## DATA SHOWN
/-- ARM_MONITOR and DISARM_MONITOR (R153, R155): the checks in their order, and the cell's fields afterwards. The arming read
takes the word into the shadow and judges it by R152, counting no trigger; one whose cell was disarmed meanwhile is
discarded (R154). -/
def Obligations.MonitorsArmAndDisarm : Prop :=
  (∀ (index : Byte) (addr : BitVec 24) (mask compare : Word) (trigger : Byte) (s : State) (args : List Byte),
    args = [index] ++ bytes24 addr ++ bytes16 mask ++ bytes16 compare ++ [trigger] →
    s.canDecide 0x50 args = true → s.control.device = .ready → s.control.hold = false →
    (7 < index.toNat ∨ 1048575 < addr.toNat ∨ 1 < trigger.toNat →
      exec (.armMonitor index addr mask compare trigger) s = .next (s.decided 0x50 args .badArgument [])) ∧
    ∀ h : index.toNat < 8, addr.toNat ≤ 1048575 → trigger.toNat ≤ 1 →
      (s.monitors[index.toNat].state = .arming →
        exec (.armMonitor index addr mask compare trigger) s = .next (s.decided 0x50 args .busy [])) ∧
      (s.monitors[index.toNat].state ≠ .arming →
        s.lookup (addr.setWidth 20) = .deviceArea ∨ s.lookup (addr.setWidth 20) = .journalArea →
        exec (.armMonitor index addr mask compare trigger) s = .next (s.decided 0x50 args .badArgument [])) ∧
      (s.monitors[index.toNat].state ≠ .arming → s.lookup (addr.setWidth 20) ≠ .deviceArea →
        s.lookup (addr.setWidth 20) ≠ .journalArea →
        exec (.armMonitor index addr mask compare trigger) s =
          .next
            (({ s with
              monitors :=
                s.monitors.set index.toNat
                  { state := .arming, addr := addr.setWidth 20, mask := mask, compare := compare
                    trigger := if trigger = 0 then .depart else .arrive
                    shadow := s.monitors[index.toNat].shadow, count := 0, lastSource := .host } } : State).decided 0x50
              args .accepted []))) ∧
  (∀ (index : Byte) (s : State), s.canDecide 0x51 [index] = true → s.control.device = .ready →
    (7 < index.toNat → exec (.disarmMonitor index) s = .next (s.decided 0x51 [index] .badArgument [])) ∧
    ∀ h : index.toNat < 8,
      ∃ port, exec (.disarmMonitor index) s =
          .next
            (({ s with
              port := port
              monitors :=
                s.monitors.set index.toNat { s.monitors[index.toNat] with state := .disarmed } } : State).decided 0x51
              [index] .ok []) ∧
        port.alternation = s.port.alternation ∧
        port.op = s.port.op.map (fun op =>
          if op.kind = .arming ⟨index.toNat, h⟩ true then { op with kind := .arming ⟨index.toNat, h⟩ false } else op)) ∧
  ∀ (s : State) (op : Operation) (i : Fin 8) (w : Word), s.port.op = some op → op.writes = [] →
    w = readWord s.mem op.start →
    (op.kind = .arming i false → exec .armingReadComplete s = .next { s with port.op := none }) ∧
    (op.kind = .arming i true →
      ∃ state,
        (state = .matching ∧ (∀ b, b < 16 → s.monitors[i].mask.getLsbD b = true →
              w.getLsbD b = s.monitors[i].compare.getLsbD b) ∨
            state = .mismatch ∧ ∃ b, b < 16 ∧ s.monitors[i].mask.getLsbD b = true ∧
              w.getLsbD b ≠ s.monitors[i].compare.getLsbD b) ∧
          exec .armingReadComplete s =
            .next
              { s with
                port.op := none
                monitors := s.monitors.set i { s.monitors[i] with shadow := w, state := state } })

/-- A write shown to the monitors (R156, R157): a cell not armed, or whose word is not written, is unchanged; an armed cell
merges the written lanes into its shadow, takes the state that follows, and counts a trigger, up to 15, with the write's
source and its flag MONn, exactly when the change is in its trigger's direction. Nothing else changes, the other flags
included. An armed cell's shadow so follows its word in the attached memory (R158): the completion of a word write and of a
restore keep every armed cell's shadow equal to its word, and the other completions do so as long as they write no armed
cell's word, which every step sees to (ShadowsFollowTheMemory). -/
def Obligations.ShownWritesAreEvaluated : Prop :=
  (∀ (s : State) (start : WordAddr) (words : List Word) (lanes : Lanes) (source : Source),
    s.showWrite start words lanes source =
      { s with
        monitors := (s.showWrite start words lanes source).monitors
        events.flags := (s.showWrite start words lanes source).events.flags } ∧
    (∀ k, k < 14 → (s.showWrite start words lanes source).events.flags.getLsbD k = s.events.flags.getLsbD k) ∧
    ∀ i : Fin 8,
      ((s.monitors[i].state = .disarmed ∨ s.monitors[i].state = .arming ∨
          s.monitors[i].addr.toNat < start.toNat ∨ start.toNat + words.length ≤ s.monitors[i].addr.toNat) →
        (s.showWrite start words lanes source).monitors[i] = s.monitors[i] ∧
          (s.showWrite start words lanes source).events.has (.mon i) = s.events.has (.mon i)) ∧
      ∀ (w : Word) (c : Cell) (counts : Prop),
        s.monitors[i].state = .matching ∨ s.monitors[i].state = .mismatch →
        start.toNat ≤ s.monitors[i].addr.toNat → words[s.monitors[i].addr.toNat - start.toNat]? = some w →
        c = { s.monitors[i] with
              shadow := mergeLanes s.monitors[i].shadow w lanes
              state :=
                if mergeLanes s.monitors[i].shadow w lanes &&& s.monitors[i].mask =
                    s.monitors[i].compare &&& s.monitors[i].mask then .matching
                else .mismatch } →
        (counts ↔
          s.monitors[i].trigger = .depart ∧ s.monitors[i].state = .matching ∧ c.state = .mismatch ∨
            s.monitors[i].trigger = .arrive ∧ s.monitors[i].state = .mismatch ∧ c.state = .matching) →
        (counts →
          (s.showWrite start words lanes source).monitors[i] =
              { c with count := if c.count < 15 then c.count + 1 else 15, lastSource := source } ∧
            (s.showWrite start words lanes source).events.has (.mon i) = true) ∧
        (¬counts →
          (s.showWrite start words lanes source).monitors[i] = c ∧
            (s.showWrite start words lanes source).events.has (.mon i) = s.events.has (.mon i))) ∧
  ∀ (s t : State) (op : Operation), s.memoryWf →
    (∀ i : Fin 8, s.monitors[i].armed = true → s.monitors[i].shadow = readWord s.mem s.monitors[i].addr) →
    s.port.op = some op → op.start.toNat + op.writes.length ≤ 1048576 →
    op.kind = .queueWrite ∨ op.kind = .restore ∨
      (∀ i : Fin 8, s.monitors[i].armed = true → s.monitors[i].addr.toNat < op.start.toNat ∨
        op.start.toNat + op.writes.length ≤ s.monitors[i].addr.toNat) →
    (∀ cell, op.kind = .arming cell true → op.start = s.monitors[cell].addr ∧ op.writes = []) →
    exec (completionOf op.kind) s = .next t →
    ∀ i : Fin 8, t.monitors[i].armed = true → t.monitors[i].shadow = readWord t.mem t.monitors[i].addr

## EXERCISE PROMPT
What you need to do is retype all the entries exactly as written.

## ANSWER FOR THIS EXERCISE
/-- ARM_MONITOR and DISARM_MONITOR (R153, R155): the checks in their order, and the cell's fields afterwards. The arming read
takes the word into the shadow and judges it by R152, counting no trigger; one whose cell was disarmed meanwhile is
discarded (R154). -/
def Obligations.MonitorsArmAndDisarm : Prop :=
  (∀ (index : Byte) (addr : BitVec 24) (mask compare : Word) (trigger : Byte) (s : State) (args : List Byte),
    args = [index] ++ bytes24 addr ++ bytes16 mask ++ bytes16 compare ++ [trigger] →
    s.canDecide 0x50 args = true → s.control.device = .ready → s.control.hold = false →
    (7 < index.toNat ∨ 1048575 < addr.toNat ∨ 1 < trigger.toNat →
      exec (.armMonitor index addr mask compare trigger) s = .next (s.decided 0x50 args .badArgument [])) ∧
    ∀ h : index.toNat < 8, addr.toNat ≤ 1048575 → trigger.toNat ≤ 1 →
      (s.monitors[index.toNat].state = .arming →
        exec (.armMonitor index addr mask compare trigger) s = .next (s.decided 0x50 args .busy [])) ∧
      (s.monitors[index.toNat].state ≠ .arming →
        s.lookup (addr.setWidth 20) = .deviceArea ∨ s.lookup (addr.setWidth 20) = .journalArea →
        exec (.armMonitor index addr mask compare trigger) s = .next (s.decided 0x50 args .badArgument [])) ∧
      (s.monitors[index.toNat].state ≠ .arming → s.lookup (addr.setWidth 20) ≠ .deviceArea →
        s.lookup (addr.setWidth 20) ≠ .journalArea →
        exec (.armMonitor index addr mask compare trigger) s =
          .next
            (({ s with
              monitors :=
                s.monitors.set index.toNat
                  { state := .arming, addr := addr.setWidth 20, mask := mask, compare := compare
                    trigger := if trigger = 0 then .depart else .arrive
                    shadow := s.monitors[index.toNat].shadow, count := 0, lastSource := .host } } : State).decided 0x50
              args .accepted []))) ∧
  (∀ (index : Byte) (s : State), s.canDecide 0x51 [index] = true → s.control.device = .ready →
    (7 < index.toNat → exec (.disarmMonitor index) s = .next (s.decided 0x51 [index] .badArgument [])) ∧
    ∀ h : index.toNat < 8,
      ∃ port, exec (.disarmMonitor index) s =
          .next
            (({ s with
              port := port
              monitors :=
                s.monitors.set index.toNat { s.monitors[index.toNat] with state := .disarmed } } : State).decided 0x51
              [index] .ok []) ∧
        port.alternation = s.port.alternation ∧
        port.op = s.port.op.map (fun op =>
          if op.kind = .arming ⟨index.toNat, h⟩ true then { op with kind := .arming ⟨index.toNat, h⟩ false } else op)) ∧
  ∀ (s : State) (op : Operation) (i : Fin 8) (w : Word), s.port.op = some op → op.writes = [] →
    w = readWord s.mem op.start →
    (op.kind = .arming i false → exec .armingReadComplete s = .next { s with port.op := none }) ∧
    (op.kind = .arming i true →
      ∃ state,
        (state = .matching ∧ (∀ b, b < 16 → s.monitors[i].mask.getLsbD b = true →
              w.getLsbD b = s.monitors[i].compare.getLsbD b) ∨
            state = .mismatch ∧ ∃ b, b < 16 ∧ s.monitors[i].mask.getLsbD b = true ∧
              w.getLsbD b ≠ s.monitors[i].compare.getLsbD b) ∧
          exec .armingReadComplete s =
            .next
              { s with
                port.op := none
                monitors := s.monitors.set i { s.monitors[i] with shadow := w, state := state } })

/-- A write shown to the monitors (R156, R157): a cell not armed, or whose word is not written, is unchanged; an armed cell
merges the written lanes into its shadow, takes the state that follows, and counts a trigger, up to 15, with the write's
source and its flag MONn, exactly when the change is in its trigger's direction. Nothing else changes, the other flags
included. An armed cell's shadow so follows its word in the attached memory (R158): the completion of a word write and of a
restore keep every armed cell's shadow equal to its word, and the other completions do so as long as they write no armed
cell's word, which every step sees to (ShadowsFollowTheMemory). -/
def Obligations.ShownWritesAreEvaluated : Prop :=
  (∀ (s : State) (start : WordAddr) (words : List Word) (lanes : Lanes) (source : Source),
    s.showWrite start words lanes source =
      { s with
        monitors := (s.showWrite start words lanes source).monitors
        events.flags := (s.showWrite start words lanes source).events.flags } ∧
    (∀ k, k < 14 → (s.showWrite start words lanes source).events.flags.getLsbD k = s.events.flags.getLsbD k) ∧
    ∀ i : Fin 8,
      ((s.monitors[i].state = .disarmed ∨ s.monitors[i].state = .arming ∨
          s.monitors[i].addr.toNat < start.toNat ∨ start.toNat + words.length ≤ s.monitors[i].addr.toNat) →
        (s.showWrite start words lanes source).monitors[i] = s.monitors[i] ∧
          (s.showWrite start words lanes source).events.has (.mon i) = s.events.has (.mon i)) ∧
      ∀ (w : Word) (c : Cell) (counts : Prop),
        s.monitors[i].state = .matching ∨ s.monitors[i].state = .mismatch →
        start.toNat ≤ s.monitors[i].addr.toNat → words[s.monitors[i].addr.toNat - start.toNat]? = some w →
        c = { s.monitors[i] with
              shadow := mergeLanes s.monitors[i].shadow w lanes
              state :=
                if mergeLanes s.monitors[i].shadow w lanes &&& s.monitors[i].mask =
                    s.monitors[i].compare &&& s.monitors[i].mask then .matching
                else .mismatch } →
        (counts ↔
          s.monitors[i].trigger = .depart ∧ s.monitors[i].state = .matching ∧ c.state = .mismatch ∨
            s.monitors[i].trigger = .arrive ∧ s.monitors[i].state = .mismatch ∧ c.state = .matching) →
        (counts →
          (s.showWrite start words lanes source).monitors[i] =
              { c with count := if c.count < 15 then c.count + 1 else 15, lastSource := source } ∧
            (s.showWrite start words lanes source).events.has (.mon i) = true) ∧
        (¬counts →
          (s.showWrite start words lanes source).monitors[i] = c ∧
            (s.showWrite start words lanes source).events.has (.mon i) = s.events.has (.mon i))) ∧
  ∀ (s t : State) (op : Operation), s.memoryWf →
    (∀ i : Fin 8, s.monitors[i].armed = true → s.monitors[i].shadow = readWord s.mem s.monitors[i].addr) →
    s.port.op = some op → op.start.toNat + op.writes.length ≤ 1048576 →
    op.kind = .queueWrite ∨ op.kind = .restore ∨
      (∀ i : Fin 8, s.monitors[i].armed = true → s.monitors[i].addr.toNat < op.start.toNat ∨
        op.start.toNat + op.writes.length ≤ s.monitors[i].addr.toNat) →
    (∀ cell, op.kind = .arming cell true → op.start = s.monitors[cell].addr ∧ op.writes = []) →
    exec (completionOf op.kind) s = .next t →
    ∀ i : Fin 8, t.monitors[i].armed = true → t.monitors[i].shadow = readWord t.mem t.monitors[i].addr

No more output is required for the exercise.